::: Source information
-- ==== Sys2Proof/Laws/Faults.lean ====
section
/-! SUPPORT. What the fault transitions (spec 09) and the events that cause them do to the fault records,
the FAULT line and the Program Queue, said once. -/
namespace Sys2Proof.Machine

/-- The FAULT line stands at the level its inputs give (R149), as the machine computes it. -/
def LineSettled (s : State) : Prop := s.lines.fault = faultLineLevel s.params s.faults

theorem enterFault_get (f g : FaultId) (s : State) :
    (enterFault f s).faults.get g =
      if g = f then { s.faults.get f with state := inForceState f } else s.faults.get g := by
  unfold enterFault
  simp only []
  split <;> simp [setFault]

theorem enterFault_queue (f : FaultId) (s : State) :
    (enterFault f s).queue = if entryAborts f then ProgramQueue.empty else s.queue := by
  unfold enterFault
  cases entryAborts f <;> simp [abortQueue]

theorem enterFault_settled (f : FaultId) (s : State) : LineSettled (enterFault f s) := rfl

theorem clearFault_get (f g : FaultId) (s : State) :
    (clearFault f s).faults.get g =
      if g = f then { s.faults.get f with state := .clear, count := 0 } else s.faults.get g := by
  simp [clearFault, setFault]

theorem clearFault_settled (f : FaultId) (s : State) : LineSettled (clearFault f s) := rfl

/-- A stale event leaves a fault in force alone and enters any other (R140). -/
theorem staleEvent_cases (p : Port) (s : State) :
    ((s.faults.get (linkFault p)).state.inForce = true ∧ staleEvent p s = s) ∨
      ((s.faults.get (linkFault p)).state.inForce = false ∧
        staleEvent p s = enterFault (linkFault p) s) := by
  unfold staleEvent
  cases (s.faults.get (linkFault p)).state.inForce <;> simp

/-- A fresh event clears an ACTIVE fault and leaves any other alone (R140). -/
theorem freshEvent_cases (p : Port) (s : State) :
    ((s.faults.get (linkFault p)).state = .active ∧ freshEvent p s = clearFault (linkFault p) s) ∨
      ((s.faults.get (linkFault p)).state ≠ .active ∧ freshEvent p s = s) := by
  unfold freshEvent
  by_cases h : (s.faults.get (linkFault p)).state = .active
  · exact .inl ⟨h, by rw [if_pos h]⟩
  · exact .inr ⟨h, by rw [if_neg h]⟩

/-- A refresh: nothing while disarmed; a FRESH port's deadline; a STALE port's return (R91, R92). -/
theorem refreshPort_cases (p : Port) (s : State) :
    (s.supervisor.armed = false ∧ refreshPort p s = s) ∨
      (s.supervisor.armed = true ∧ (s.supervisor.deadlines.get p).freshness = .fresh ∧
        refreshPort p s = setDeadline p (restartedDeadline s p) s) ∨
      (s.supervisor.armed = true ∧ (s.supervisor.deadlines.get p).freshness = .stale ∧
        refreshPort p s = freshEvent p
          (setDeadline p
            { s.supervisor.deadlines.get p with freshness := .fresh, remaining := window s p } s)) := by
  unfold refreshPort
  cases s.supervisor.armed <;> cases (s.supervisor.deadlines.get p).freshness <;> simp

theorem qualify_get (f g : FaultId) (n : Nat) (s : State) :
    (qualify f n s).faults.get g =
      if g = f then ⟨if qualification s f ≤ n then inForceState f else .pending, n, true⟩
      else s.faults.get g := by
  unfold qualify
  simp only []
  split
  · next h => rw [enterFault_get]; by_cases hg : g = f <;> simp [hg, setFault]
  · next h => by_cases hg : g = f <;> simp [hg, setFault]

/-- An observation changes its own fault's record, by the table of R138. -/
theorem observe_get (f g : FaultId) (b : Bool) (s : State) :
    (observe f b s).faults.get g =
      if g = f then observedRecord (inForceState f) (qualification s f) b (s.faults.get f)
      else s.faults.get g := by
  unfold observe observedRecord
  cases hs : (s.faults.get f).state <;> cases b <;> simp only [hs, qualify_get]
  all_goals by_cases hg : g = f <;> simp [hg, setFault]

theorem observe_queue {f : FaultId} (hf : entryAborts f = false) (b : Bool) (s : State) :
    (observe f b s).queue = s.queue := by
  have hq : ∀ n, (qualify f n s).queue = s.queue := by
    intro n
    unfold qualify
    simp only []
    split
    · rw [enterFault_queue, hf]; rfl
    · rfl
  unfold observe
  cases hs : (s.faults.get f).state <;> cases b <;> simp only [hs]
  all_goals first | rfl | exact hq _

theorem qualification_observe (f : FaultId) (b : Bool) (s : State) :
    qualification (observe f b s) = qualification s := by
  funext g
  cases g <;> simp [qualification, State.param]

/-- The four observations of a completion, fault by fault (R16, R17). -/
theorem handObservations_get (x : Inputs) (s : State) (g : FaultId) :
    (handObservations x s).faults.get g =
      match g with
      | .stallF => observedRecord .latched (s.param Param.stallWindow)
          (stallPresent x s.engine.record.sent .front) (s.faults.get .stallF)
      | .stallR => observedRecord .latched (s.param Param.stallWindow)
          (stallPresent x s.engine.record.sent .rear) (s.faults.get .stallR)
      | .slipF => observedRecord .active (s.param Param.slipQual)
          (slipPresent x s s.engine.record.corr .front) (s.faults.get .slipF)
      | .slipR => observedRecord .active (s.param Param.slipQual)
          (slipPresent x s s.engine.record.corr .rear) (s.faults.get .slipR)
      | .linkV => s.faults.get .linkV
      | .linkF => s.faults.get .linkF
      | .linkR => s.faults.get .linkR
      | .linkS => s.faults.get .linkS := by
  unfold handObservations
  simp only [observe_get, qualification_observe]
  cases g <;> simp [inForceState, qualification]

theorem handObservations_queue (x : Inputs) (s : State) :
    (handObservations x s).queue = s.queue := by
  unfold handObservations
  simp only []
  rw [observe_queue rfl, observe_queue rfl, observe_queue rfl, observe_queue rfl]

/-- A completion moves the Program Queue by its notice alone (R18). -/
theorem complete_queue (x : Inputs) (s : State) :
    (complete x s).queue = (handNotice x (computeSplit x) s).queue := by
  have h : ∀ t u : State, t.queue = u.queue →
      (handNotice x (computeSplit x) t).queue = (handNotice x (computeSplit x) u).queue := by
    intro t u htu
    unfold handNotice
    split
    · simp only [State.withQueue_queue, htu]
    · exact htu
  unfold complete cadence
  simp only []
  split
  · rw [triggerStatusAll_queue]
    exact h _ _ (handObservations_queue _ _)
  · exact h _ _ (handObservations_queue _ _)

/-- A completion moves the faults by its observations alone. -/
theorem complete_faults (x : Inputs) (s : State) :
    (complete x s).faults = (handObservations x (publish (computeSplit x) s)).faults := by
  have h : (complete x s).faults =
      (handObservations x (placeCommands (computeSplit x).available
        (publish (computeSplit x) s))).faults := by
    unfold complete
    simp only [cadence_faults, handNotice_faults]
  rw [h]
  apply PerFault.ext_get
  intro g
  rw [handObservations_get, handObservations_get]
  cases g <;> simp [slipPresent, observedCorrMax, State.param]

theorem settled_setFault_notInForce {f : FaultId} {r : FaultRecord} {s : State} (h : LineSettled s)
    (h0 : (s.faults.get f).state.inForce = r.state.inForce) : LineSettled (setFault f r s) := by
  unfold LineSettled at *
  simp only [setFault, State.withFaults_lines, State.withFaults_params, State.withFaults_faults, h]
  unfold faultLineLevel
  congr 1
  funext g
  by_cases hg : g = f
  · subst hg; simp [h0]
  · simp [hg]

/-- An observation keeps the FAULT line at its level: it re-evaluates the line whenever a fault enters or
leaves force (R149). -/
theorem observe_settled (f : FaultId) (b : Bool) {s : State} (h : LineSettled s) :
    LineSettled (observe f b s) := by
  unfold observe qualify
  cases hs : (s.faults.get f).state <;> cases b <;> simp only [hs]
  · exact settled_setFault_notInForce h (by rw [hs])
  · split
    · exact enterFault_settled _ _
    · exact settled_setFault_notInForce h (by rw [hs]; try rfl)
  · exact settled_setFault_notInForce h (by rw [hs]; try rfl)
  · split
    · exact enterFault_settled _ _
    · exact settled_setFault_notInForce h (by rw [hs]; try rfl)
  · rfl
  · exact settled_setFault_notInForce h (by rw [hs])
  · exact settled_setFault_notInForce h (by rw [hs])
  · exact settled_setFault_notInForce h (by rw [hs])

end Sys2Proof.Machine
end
::::::
### What you are asked to do
Copy out every line above where "slipR" is present.

### Your solution
      | .slipR => observedRecord .active (s.param Param.slipQual)
          (slipPresent x s s.engine.record.corr .rear) (s.faults.get .slipR)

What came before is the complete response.